スポンサーサイト 

上記の広告は1ヶ月以上更新のないブログに表示されています。
新しい記事を書く事で広告が消せます。

[--/--/-- --:--] スポンサー広告 | トラックバック(-) | コメント(-)

役職つくと残業代は出ない? ~管理監督者~ 

みなさんこんにちは!そろそろ髪の毛を整えに行きたいなぁと思っている労働サポートセンターの林です。

さて、本日は過去に書いた記事と95%くらいかぶっているのですが、管理監督者について。

よく、役職者になると残業代がつかないという話を聞きます。
皆さんの会社でも、課長以上の役職には残業代がつかない、いやうちは主任以上だ、なんて制度になっていませんか?

制度として既にある場合、また周囲の会社でも同じような話を聞くからか、働く側でも疑問に(不満には思っても)思わないでいるケースも多いようです。

では、法律はどのように定めているのでしょうか。

労働基準法の第41条では、労働時間、休憩及び休日に関する規定についての適用除外を定めています。
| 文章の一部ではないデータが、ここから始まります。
-- ==== Sys2Proof/WellFormed.lean ====
section
/-! DEFINITION. Which instructions are well formed: the operand values that a decoded word can hold (R62, R66, R110,
R149, R150, R159, R216, R239, R267), and events that name units the package has (R8, R16). -/

namespace Sys2Proof

/-- The cause codes of R150. -/
def causeCodes : List Nat :=
  [0x01, 0x02, 0x03, 0x04, 0x05, 0x08, 0x09, 0x0A, 0x0B, 0x0C, 0x10, 0x11, 0x12, 0x14, 0x15, 0x18, 0x19, 0x1C, 0x1D, 0x1E]

/-- The system register numbers of R149. -/
def sysRegs : List Nat :=
  [0x000, 0x001, 0x002, 0x003, 0x004, 0x005, 0x008, 0x009, 0x00A, 0x00B, 0x00C, 0x010, 0x011, 0x012, 0x013, 0x014,
   0x018, 0x019, 0x01A, 0x01B, 0x01C, 0x01D, 0x020, 0x021]

/-- A core of the package (R8). -/
def coreOk (c : Nat) : Bool := decide (c < Config.cores)

/-- A node of a core: element 0 to 63, or 64 + slot. -/
def nodeOk (n : Nat) : Bool := decide (n < 96)

/-- A channel number. -/
def chOk (j : Nat) : Bool := decide (j < 4)

/-- An isle: 64 × die + index (R121). -/
def isleOk (i : Nat) : Bool := decide (i < 256)

/-- A slot within a range (R77). -/
def slotOk (lo hi s : Nat) : Bool := decide (lo ≤ s) && decide (s ≤ hi)

/-- Whether a caching agent exists (R278). -/
def agentOk : CacheAgent → Bool
  | .pilot c => coreOk c
  | .fabric c => coreOk c
  | .llc d => decide (d < 4)

/-- Whether an instruction is well formed. -/
def wellFormed : Instr → Bool
  | .lds sz _ _ _ => sz != .d
  | .tbarv n _ gb => n || gb == 0
  | .rngset conly ga _ _ => !conly || ga == 0
  | .trap _ cause => causeCodes.contains cause.toNat
  | .sysrd _ n => sysRegs.contains n.toNat
  | .syswr _ n => sysRegs.contains n.toNat
  | .storeBufferDrain c => coreOk c
  | .takeTrap c => coreOk c
  | .wave c e => coreOk c && decide (e < 64)
  | .markStep c e => coreOk c && decide (e < 64)
  | .exitQueueEmit c n j => coreOk c && nodeOk n && chOk j
  | .routeArrival c r => coreOk c && decide (r < 448)
  | .stall c n j => coreOk c && nodeOk n && chOk j
  | .detachCut c r => coreOk c && decide (r < 448)
  | .borderCrossing c r => coreOk c && decide (r < 448)
  | .straitMeterTick i => isleOk i
  | .agIteration c s => coreOk c && slotOk 0 7 s
  | .agWriteStreamToken c s => coreOk c && slotOk 0 7 s
  | .ringSlotRead c s => coreOk c && slotOk 0 7 s
  | .mpRequest c s j => coreOk c && slotOk 8 9 s && chOk j
  | .tableWalk c s j => coreOk c && slotOk 8 9 s && chOk j
  | .copySegmentLand c e _ => coreOk c && decide (e < 272)
  | .barrierUpdate c => coreOk c
  | .stashLineFill c w l => coreOk c && decide (w < 8) && decide (l < 4096)
  | .exSlotHandoff c => coreOk c
  | .atollLanding c => coreOk c
  | .graphEnd i s => isleOk i && decide (s < 4)
  | .haAbsorb c => coreOk c
  | .spillfault c => coreOk c
  | .spillLanding c => coreOk c
  | .haProbe c => coreOk c
  | .haOverdel c => coreOk c
  | .haTileTransfer c => coreOk c
  | .hsToken c => coreOk c
  | .mjStep c s => coreOk c && slotOk 10 11 s
  | .rdFold c s => coreOk c && slotOk 15 16 s
  | .rdSegmentClose c s => coreOk c && slotOk 15 16 s
  | .mtFillToken c j => coreOk c && chOk j
  | .codebook c j => coreOk c && chOk j
  | .mtScratchpadFill c t => coreOk c && decide (t < 8)
  | .mtFire c => coreOk c
  | .mtFireEnd c => coreOk c
  | .mtClose c j => coreOk c && chOk j
  | .mtDrain c => coreOk c
  | .param c => coreOk c
  | .skOffer c => coreOk c
  | .skEmit c => coreOk c
  | .sgDraw c => coreOk c
  | .split c s => coreOk c && slotOk 19 22 s
  | .join c s => coreOk c && slotOk 19 22 s
  | .steerGroup c s => coreOk c && slotOk 23 30 s
  | .merge c s => coreOk c && slotOk 23 30 s
  | .loop c s => coreOk c && slotOk 23 30 s
  | .counterIncrement c => coreOk c
  | .postedFire c e => coreOk c && decide (e < 256)
  | .postedComplete c e => coreOk c && decide (e < 256)
  | .postedFailure c e => coreOk c && decide (e < 256)
  | .wave1Start c => coreOk c
  | .wave1Report c => coreOk c
  | .wave2Start c => coreOk c
  | .wave2Report c => coreOk c
  | .waveRestart c => coreOk c
  | .fabricReport c => coreOk c
  | .baseDiePacket _ pa g => decide (pa % 32 = 0) && decide (pa < Config.hbmEnd) && slotOk 1 32 g.granules && decide (g.key < 64)
  | .baseDieReply sl st t => decide (sl < 256) && decide (st < 12) && decide (t < 8)
  | .dieMessage d s => decide (d < 4) && decide (s < 4)
  | .causewayMessage p => decide (p.port < 12) && p.msg.all (fun m => decide (m.chip < 4096) && decide (m.src < 4096) && coreOk m.core && decide (m.k < 64))
  | .ptsTick a => agentOk a
  | .eventCounterOverflow u i k => decide (u < 4) && decide (i < (if u = 0 then 6400 else 256)) && decide (k < 16)
  | .launchWrite off _ => decide (off < 0x1000)
  | .dependenceWatch i => decide (i < 1024)
  | .launchEnd i => isleOk i
  | .isleRelease i => isleOk i
  | .drainQuiet i => isleOk i
  | .drainLimit i => isleOk i
  | .owedDone i => isleOk i
  | .blockSwitch i => isleOk i
  | .hdrFrame i => isleOk i
  | .eiFrame i => isleOk i
  | .epFrame i => isleOk i
  | .xsFrame i => isleOk i
  | .opFrame i => isleOk i
  | .agFrame i => isleOk i
  | .muFrame i => isleOk i
  | .ldFrame i => isleOk i
  | .endFrame i => isleOk i
  | .wbAccess off _ => decide (off < 2 ^ 36)
  | .hrdoor n _ => decide (n < 8)
  | .registerWrite (.hrcfg n) _ => decide (n < 8)
  | .registerWrite (.cwrt n) _ => decide (n < 512)
  | .registerWrite (.frr s n w) _ => decide (s < 12) && decide (n < 16) && decide (w < 4)
  | .keySlotWrite s _ => slotOk 1 63 s
  | .readySet b => decide (b < 47)
  | .readyClear b => decide (b < 47)
  | .parityResend c r => coreOk c && decide (r < 448)
  | .breakWave c e _ => coreOk c && decide (e < 64)
  | .breakMark c n j l => coreOk c && nodeOk n && chOk j && decide (l < 8)
  | .breakCounter c k _ => coreOk c && decide (k < 64)
  | .breakFault c n => coreOk c && nodeOk n
  | .pilotBreakpointHit c => coreOk c
  | .step c _ => coreOk c
  | .waveCommand c e _ => coreOk c && decide (e < 64)
  | .chan c n j _ => coreOk c && nodeOk n && chOk j
  | .ha c => coreOk c
  | .trig c => coreOk c
  | .instructionFetch c => coreOk c
  | .wfeTimeout c => coreOk c
  | .quiesceBound i => isleOk i
  | _ => true

end Sys2Proof
end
その中に、『事業の種類にかかわらず監督若しくは管理の地位にある者又は機密の事務を取り扱う者』というのが入っているのです。
条文は「法庫」さんのこちらでご確認ください。

こういった方々を一般に『管理監督者』といいます。

この管理監督者とは、「課長」とか「部長」とかの役職を持つ人を単純に指すわけではないのです。

管理監督者とは、簡単に言うと、

労務管理について経営者と一体的な立場にある者であり、

賃金面でも役職手当などで相当する優遇措置がとられており、

会社から与えられた役職で決まるのではなく、実態に即して判断されます。

労働時間や休憩、休日の適用除外になるということは、それなりの業務が要求される代わりにそれなりの権限と賃金も与えられており、また自分の労務管理についても裁量権を持っているからこそといえます。

そして、この管理監督者の適用除外の制度は残業代不払いの隠れ蓑に利用されているケースが非常に多いという現実があります。
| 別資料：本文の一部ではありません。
-- ==== Sys2Proof/Machine/Launch.lean ====
section
/-! DEFINITION. Launching from pilots, blocks and graphs: LNCH, LWAIT, SPAWN, YIELD, PRIO, CFGLD, CFGSEL, GO, STOPG, SBAR
(R111 to R120), the end of a graph (R118) and the block scheduler (R106 to R108). -/

namespace Sys2Proof.Machine

/-! ### LNCH and LWAIT -/

/-- No launch of a higher priority waits (R111). -/
def noHigher (s : State) (prio : Nat) : Bool :=
  s.hub.fifos.all (fun (p, q) => decide (p ≤ prio) || q.isEmpty) && s.hub.arrived.all (fun (b, _) => decide ((parseLaunch b).prio ≤ prio))

/-- The conditions of NEAR for an isle of this die (R111). -/
def nearOk (s : State) (r : LaunchRec) (n : Nat) : Bool :=
  match mapFind s.hub.isles n with
  | some i =>
    i.phase == .held && keepsImage r i && quadrantsReady s i.die i.x0 i.y0 i.width i.height &&
    depMet s r.dep0 r.thr0 && depMet s r.dep1 r.thr1 && noHigher s r.prio
  | none => false

/-- The isle that a NEAR names: index gb of the pilot's die. -/
def nearIsle (s : State) (near : Option Word) : Option Nat :=
  near.bind (fun v => if v.toNat < 64 then some (64 * dieOfCore s.turn + v.toNat) else none)

/-- An accepted record is dispatched directly or queued; the pilot keeps its number (R111). A NEAR takes over its isle with the
isle's number. DEDUCED: notes/assumptions/80.md. -/
def acceptLaunch (near : Option Word) (gd : Reg) (e : CtxEntry) (r : LaunchRec) (s : State) : State :=
  let (q, s) := takeSeq s
  let s := onPilot s.turn (fun p => { p with launches := (q :: p.launches).take 8 }) s
  let s := match nearIsle s near with
    | some n =>
      match (if nearOk s r n then readGrants n s else none) with
      | some (grants, s) =>
        placeLaunch e { lrec := r, seq := q, met0 := true, met1 := true } grants n (isleOf s n).die (isleOf s n).x0 (isleOf s n).y0 s
      | none => enqueue r q false s
    | none => enqueue r q false s
  writeBack gd (BitVec.ofNat 64 q) s

/-- LNCH and LNCH.NEAR (R111). A record is checked and queued though READYMAP's LAUNCH is clear, and dispatched after it sets.
DESIGN CHOICE: notes/assumptions/21.md. -/
def launchFrom (near : Option Word) (gd ga : Reg) (s : State) : State :=
  let a := reg s ga
  if a.toNat % 64 ≠ 0 then trapAt causeAlign a s
  else
    onRes (pilotRecord s a.toNat 64) fun b s =>
      let r := parseLaunch b
      if r.ctx ≠ (viewOf s s.turn).ctx then trapAt causePerm a s
      else
        match ctxEntry s r.ctx with
        | none => s
        | some e =>
          let c := checkLaunch s e r
          if c ≠ 0 then
            let rec_ : SvcRecord := { code := 0, source := 11, ctx := r.ctx, core := s.turn, tag := r.tag, value := BitVec.ofNat 64 c }
            writeBack gd (BitVec.ofNat 64 (2 ^ 63 + c)) (tallyHub 0x301 (svcEmit rec_ s))
          else afterRelease s (acceptLaunch near gd e r)

def execLnch (gd ga : Reg) (s : State) := done (launchFrom none gd ga s)
def execLnchNear (gd ga gb : Reg) (s : State) := done (launchFrom (some (reg s gb)) gd ga s)

/-- LWAIT and LWAIT.T (R112). -/
def launchWait (test : Bool) (gd ga : Reg) (s : State) : State :=
  let q := (reg s ga).toNat
  if !(pilot s).launches.contains q then writeBack gd 0xFF s
  else
    match mapFind s.hub.ends q with
    | some status => writeBack gd (BitVec.ofNat 64 status) (acquire s.turn s)
    | none => if test then writeBack gd 0xFE s else s

def execLwait (gd ga : Reg) (s : State) := done (launchWait false gd ga s)
def execLwaitTest (gd ga : Reg) (s : State) := done (launchWait true gd ga s)

/-! ### The block table (R106) -/

/-- An entry of the block table. -/
structure BlockEntry where
  cfgid : Nat
  bonus : Nat
  atoll : Nat
  image : Nat
  deriving DecidableEq, Repr

def parseBlock (b : List Byte) : BlockEntry :=
  { cfgid := fieldAt b 0 0 16, bonus := fieldAt b 2 0 4, atoll := fieldAt b 2 4 4, image := fieldAt b 8 0 64 }

/-- Reads entry b of the block table of the isle of core c. -/
def readBlock (s : State) (c b : Nat) : Res BlockEntry :=
  let a := (isleOfCore s c).blktab.toNat + 16 * b
  match readFlat s none (viewOf s c) a 16 with
  | .ok (x, _) s => .ok (parseBlock x) s
  | .fault cause page s => svcFault c { code := cause, val := BitVec.ofNat 64 a, page := page } s
  | .wait s => .wait s

/-- The declaration of an atoll in the lead core: by the block's resident slot, else by any valid slot.
DEDUCED: notes/assumptions/20.md. -/
def blockAtoll (s : State) (lead : Nat) (e : BlockEntry) : Option AtollCfg :=
  let x := coreOf s lead
  let own := (slotOfId (isleOfCore s lead) e.cfgid).bind (fun k => mapFind (mapGet {} x.slots k).atolls e.atoll)
  own.or (x.slots.findSome? (fun (_, g) => mapFind g.atolls e.atoll))

/-- The header of a thread record (R107). -/
def threadHeader (thread block ntok pri : Nat) : Nat :=
  thread % 2 ^ 32 + 2 ^ 32 * (block % 32) + 2 ^ 37 * (ntok % 8) + 2 ^ 40 * (pri % 64)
実際には労働時間に裁量権などなく、経営に参画しているわけでもない立場の者に、役職といくらかの役職手当を与えて残業代の支払いを免れているというものです。役職者になったら残業代がつかないので年収が減ってしまったというようなケースですね。

『まさに自分だ!!』と思った皆さん、兎にも角にも保険のつもりで労働実態と労働時間の記録をつけておくことをオススメしますよ!

<<林>>

人気blogランキング ポチっと押してください!
FC2 Blog Ranking ポチっと押してください!
スポンサーサイト

[2007/06/21 18:13] 労働契約 | TB(0) | CM(1)

就業規則の記載事項 

みなさんこんにちは。冷房があまり好きではないので、職場に扇風機を導入した労働サポートセンターの林です。
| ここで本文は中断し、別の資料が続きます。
/-- The fault of an address drain, with its service record when Translate raised it; it waits, absorption paused, while the record
has no room (R218, R345). -/
def drainFault (c cause va : Nat) (s : State) : State :=
  let again := fun (s : State) => onCore c (fun x => onHa (fun h => { h with paused := none }) { x with pilot := { x.pilot with stage := .none } }) s
  let v := viewOf s c
  let r : Report := { code := cause, val := BitVec.ofNat 64 va, source := 0, page := va / pageSize v.page2m, write := true }
  let tr := match translate s v va .write with | .fault _ _ _ => true | _ => false
  if !needsSvc cause tr then trapAt cause r.val (again s)
  else if svcRoom s then trapAt cause r.val (again (svcEmit (svcOf s c r) s))
  else waitPaused c s

/-- DRAIN to memory: every record is written, or the fault's address traps with the table unchanged (R218). -/
def drainToMemory (gd : Reg) (a : Nat) (ord chg clr : Bool) (k : Option Ctr) (s : State) : State :=
  let c := s.turn
  let (n, bs, f) := drainRecords c ord chg s
  match firstFault (viewOf s c) (bs.length / 64 + 2) a bs.length s with
  | some (cause, va) => drainFault c cause va s
  | none =>
    match writeFlat s (some (.fabric c)) (viewOf s c) a (bs.map some) false with
    | .ok _ s =>
      let written := fun (x : Core) => onHa (fun h => { h with paused := some n }) { haFlags f x with pilot := { x.pilot with stage := .drain } }
      drainDone gd a chg clr k (onCore c written s)
    | .fault cause _ s => drainFault c cause a s
    | .wait s => waitPaused c s

/-- The HA is between contributions: no spill or move-in is in progress, and its tokens have left (R219). -/
def haSettled (x : Core) : Bool := x.haU.tab.idle && x.haU.tab.blocked.isNone && x.haU.outq.isEmpty && x.haU.paused.isNone

/-- Goes on once the HA is settled. From the issue of the instruction absorption waits, while a spill or a move-in is in progress
too (R218, R219, R334, R337). -/
def awaitHa (s : State) (go : State → State) : State :=
  let c := s.turn
  let s := flushHa c s
  let own := (pilot s).stage = .drainWait
  if haSettled (if own then onHa (fun h => { h with paused := none }) (coreOf s c) else coreOf s c) then go s
  else if own ∨ (coreOf s c).haU.paused.isSome then s
  else waitPaused c s

/-- DRAIN (R218). -/
def drainInstr (ord chg clr : Bool) (gd ga : Reg) (mark : Option Nat) (k : Option Ctr) (s : State) : State :=
  let c := s.turn
  let a := (reg s ga).toNat
  if (pilot s).stage = .drain then drainDone gd a chg clr k (flushHa c s)
  else if (pilot s).stage ≠ .drainWait ∧ a % 32 ≠ 0 then trapAt causeAlign (reg s ga) s
  else if (pilot s).stage ≠ .drainWait ∧ a = 0 ∧ !(unitRuns s c 12 && routed (coreOf s c) 76 0) then trapAt causePerm 12 s
  else
    awaitHa s fun s =>
      if a ≠ 0 then drainToMemory gd a ord chg clr k s
      else onPilot c (fun p => { p with stage := .drain }) (beginDrain c ord chg mark s)

def execDrain (ord chg clr : Bool) (gd ga : Reg) (lvl : BitVec 3) (marken : Bool) (k : Ctr) (ken : Bool) (s : State) :=
  done (drainInstr ord chg clr gd ga (if marken then some lvl.toNat else none) (if ken then some k else none) s)

/-! ### The hash set (R210, R211) -/

/-- The HS puts an entry at a position. -/
def putHs (t : Table HsSlot) (p : Nat) (e : HsSlot) (x : Core) : Core :=
  { x with hsU := { x.hsU with tab := oweHs x.hsU.tab { t with slots := mapPut t.slots p e, blocked := none, retry := false } } }

/-- What a token that reached an entry does in DEDUP and COUNT: the entry after it, and whether the token is emitted. -/
def hsApply (mode : Nat) (retract : Bool) (e : HsSlot) : HsSlot × Bool :=
  if mode = 0 then (if e.count = 0 then ({ e with count := 1 }, true) else (e, false))
  else if retract then
    if e.count = 0 ∨ e.count = 0xFFFFFFFF then (e, false) else ({ e with count := e.count - 1 }, e.count == 1)
  else ({ e with count := min (e.count + 1) 0xFFFFFFFF }, e.count == 0)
以前書いた記事を読んでいたら、就業規則に記載しなければいけない事項について次回かいていきたいなどと書いておいて放置していたので、今日はこれについて書こうと思います。

就業規則には、絶対に記載しなくてはいけない事項(絶対的記載事項)、実施する場合には記載しなくてはいけない事項(相対的記載事項)、定めておきたいことがあれば記載すればよい事項(任意的記載事項)の3種類の記載事項があります。

絶対的記載事項

① 始業と就業時刻、休憩時間、休日、休暇、交替勤務の場合の就業時転換に関すること

② 賃金(賞与など臨時の賃金を除く)の決定・計算・支払いの方法、賃金の締め切り、支払い時期、昇給に関すること

③退職に関すること(解雇に関することを含む)


相対的記載事項

① 退職手当を定める場合には、適用される労働者の範囲、金額の決定、計算方法、支払方法、支払い時期

② 賞与などの臨時の賃金、最低賃金

③ 労働者の食費や消耗品などの費用

④ 安全衛生に関する事項

⑤ 職業訓練に関する事項

⑥ 災害補償、業務外の疾病扶助に関する事項

⑦ 表彰、懲戒処分の種類と程度

⑧ ①~⑦以外の、当該事業所のすべての労働者に適用される事項


任意的記載事項

絶対的記載事項と相対的記載事項以外であっても、法令や労働協約などに違反しない限り、なんでも定めることができます

例)従業員の心得、福利厚生など


えー、以上が就業規則に記載されている内容たちです。

ところで皆さん、就業規則を最初から最後まで読破した方はいますか?私は、ここにきてこそ目を皿のようにして読んだことがありますが、学生時代のアルバイトも含め、今まで働いてきたところで就業規則をはじめから終わりまで目を通したことは1度もありまっせん。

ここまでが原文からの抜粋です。